Retries handle failures after they happen. A smarter move is to avoid the 429 entirely by pacing your own requests below the provider’s ceiling. A token bucket is the standard tool: tokens refill at a fixed rate, each request consumes one, and when the bucket is empty callers wait. If you want the theory behind these algorithms, see our breakdown of token bucket, leaky bucket, and fixed window strategies.

For LLM APIs, you often need two buckets — one for requests and one for tokens — because both limits apply.
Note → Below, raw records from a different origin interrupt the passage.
/-- An external TRIP posting for an OPEN or TRIP in flight writes the queue alone (R58). -/
theorem State.post_trip_onFlight_lean {s : State} {k : StepId} {e : Entry} (present : (s.stepRec k).state ≠ none)
    (entry : s.entryOf k = some e) (flies : e.status = .inFlight) (all : s.Protective) :
    s.onlyIn (s.post (externalTrip k)).1 [.ss, .oq, .avc, .upu, .pi] ∧ (s.post (externalTrip k)).1.Protective := by
  rw [State.post_onFlightOpen present entry flies (all e (State.mem_of_entryOf entry).1).1]
  simp only [State.postOnFlightOpen, externalTrip]
  split
  · exact ⟨State.onlyIn_mono (s.setMark_onlyIn _) (by decide), State.modEntry_protective all fun _ is => is⟩
  · exact ⟨State.onlyIn_refl s _, all⟩

theorem State.postsTrip {s : State} (yard : s.Yard False) {j : StepId} (tripped : s.externallyTripped j = true) :
    s.PostsTrip (s.post (externalTrip j)).1 j := by
  let p := externalTrip j
  have others : ∀ k, k ≠ j → (s.post p).1.entryOf k = s.entryOf k := fun k other => (s.post_spares (p := p) other).2
  have records : ∀ {x : State}, x.ss.steps = s.ss.steps → ∀ k, x.stepRec k = s.stepRec k := fun same k =>
    congrArg (fun v : Vector StepRecord 8 => v[k]) same
  have bkt : s.bkt = true → (s.post p).1.bkt = true := fun on => by
    rw [State.bkt, (s.post_retains p).backup on]
    exact on
  rcases s.externallyTripped_iff j |>.mp tripped with closed | moves
  · have fits := fun e (found : s.entryOf j = some e) => yard.queue.fits_closed closed found
    obtain ⟨e, joins⟩ := State.post_trip_joins (s := s) (p := p) rfl closed yard.queue.1 fits
    exact {
      records := records (congrArg SsState.steps joins.ss)
      others
      bkt
      flight := fun flies none_ => flies (joins.flight.mp none_)
      rest := State.onlyIn_mono (State.post_trip_closed_onlyIn (p := p) rfl closed fits) (by decide)
      lean := State.post_trip_closed_lean closed fits
      stands := fun _ => ⟨e, joins.entry, fun _ => .inl joins.waits.2, fun _ => closed⟩
      failed := fun failed => by simp [closed] at failed }
  · rw [← or_assoc] at moves
    rcases moves with moving | ⟨failed, away⟩
    · obtain ⟨e, entry, flies⟩ := yard.queue.moving moving
      have present : (s.stepRec p.step).state ≠ none := by
        rcases moving with h | h <;> simp [p, externalTrip, h]
      obtain ⟨⟨m, status, stands, trips⟩, ss, only⟩ := State.post_trip_onFlight (p := p) rfl present entry flies
      exact {
        records := records (congrArg SsState.steps ss)
        others
        bkt
        flight := fun _ none_ => by
          have waits := State.inFlight_none_iff.mp none_ m (State.mem_of_entryOf stands).1
          rw [status] at waits
          cases waits
        rest := State.onlyIn_mono only (by decide)
        lean := State.post_trip_onFlight_lean present entry flies
        stands := fun _ => ⟨m, stands, fun can => trips (can e entry), fun waits => by rw [status] at waits; cases waits⟩
        failed := fun failed => by rcases moving with h | h <;> simp [h] at failed }
    · have none_ : s.entryOf p.step = none := yard.queue.none_of_away failed (by decide)
      have posted : (s.post p).1 = s.assertBkt j .failedStep .external := by
        rw [State.post_trip rfl none_, State.postTrip_failed failed]
        exact congrArg Prod.fst (if_neg away)
      have only := s.assertBkt_onlyIn j .failedStep .external
      rw [posted] at others bkt ⊢
      exact {
        records := records (s.assertBkt_steps _ _ _)
        others
        bkt
        flight := fun flies none_ => flies ((only.inFlight (by decide)).symm.trans none_)
        rest := State.onlyIn_mono only (by decide)
        lean := fun all => ⟨State.onlyIn_mono only (by decide), all.congr (only .oq (by decide))⟩
        stands := fun h => absurd failed h
        failed := fun _ => ⟨(only.entryOf (by decide) _).trans none_, fun _ => State.assertBkt_bkt _ _ _ _⟩ }

end Sys2Proof.Machine
end

section
/-!
SUPPORT. An external trip edge (R149): the Trip Record, the postings, the lockout of the open steps and the
examinations, as far as one step takes part in them.
-/
namespace Sys2Proof.Machine

/-! ## Up to the lockout of the open steps -/

/-- The state of an external trip edge once its postings are made (R149 parts 1 and 2). -/
def State.edgePosted (s : State) : State := (s.noteEdge.enterTripRecord .external none none none none).externalPosts

theorem State.externalEdge_posted (s : State) :
    s.externalEdge = s.edgePosted.lockOutOpen.examineIfLeft s.edgePosted := rfl

/-- What examinations, TRIP postings of a sound yard and writes of the UPU and the port records keep, an external
trip edge keeps until the open steps are locked out. -/
structure EdgeKeeps (holds : State → Prop) : Prop where
  /-- an examination (R60) -/
  examine : ∀ u, u.Yard False → holds u → holds u.examine
  /-- a TRIP posting (R149) -/
  posts : ∀ u x j, u.Yard False → u.PostsTrip x j → u.externallyTripped j = true → holds u → holds x
  /-- a write of the UPU or a port's record -/
  writes : ∀ u x, u.onlyIn x [.upu, .pi] → x.upu.backup = u.upu.backup → holds u → holds x

section
variable {holds : State → Prop} (keeps : EdgeKeeps holds)
include keeps

theorem EdgeKeeps.examined {u : State} (both : u.Yard False ∧ holds u) : u.examine.Yard False ∧ holds u.examine :=
  ⟨u.examine_keepsYard False both.1, keeps.examine u both.1 both.2⟩

theorem EdgeKeeps.admitted {u : State} (both : u.Yard False ∧ holds u) (j : StepId) :
    let x := if u.externallyTripped j then (u.admitOne (externalTrip j)).1 else u
    x.Yard False ∧ holds x := by
  dsimp only
  split_ifs with tripped
  · exact keeps.examined ⟨u.post_keepsYard _ False both.1,
      keeps.posts u _ j both.1 (State.postsTrip both.1 tripped) tripped both.2⟩
  · exact both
Here is an async limiter that gates on both:

import asyncio
import time

class DualRateLimiter:
    """Throttle by both requests-per-minute and tokens-per-minute."""

    def __init__(self, rpm: int, tpm: int):
        self.rpm = rpm
        self.tpm = tpm
        self._req_tokens = float(rpm)
        self._tok_tokens = float(tpm)
        self._updated = time.monotonic()
        self._lock = asyncio.Lock()

    async def acquire(self, estimated_tokens: int):
        """Block until both request and token budgets allow the call."""
        while True:
            async with self._lock:
                self._refill()
                if self._req_tokens >= 1 and self._tok_tokens >= estimated_tokens:
                    self._req_tokens -= 1
                    self._tok_tokens -= estimated_tokens
                    return
                wait = self._time_until_ready(estimated_tokens)
            await asyncio.sleep(wait)

    def _refill(self):
        now = time.monotonic()
        elapsed = now - self._updated
        self._req_tokens = min(self.rpm, self._req_tokens + elapsed * self.rpm / 60)
        self._tok_tokens = min(self.tpm, self._tok_tokens + elapsed * self.tpm / 60)
        self._updated = now

    def _time_until_ready(self, estimated_tokens):
        req_wait = max(0, (1 - self._req_tokens)) * 60 / self.rpm
        tok_wait = max(0, (estimated_tokens - self._tok_tokens)) * 60 / self.tpm
        return max(req_wait, tok_wait, 0.05)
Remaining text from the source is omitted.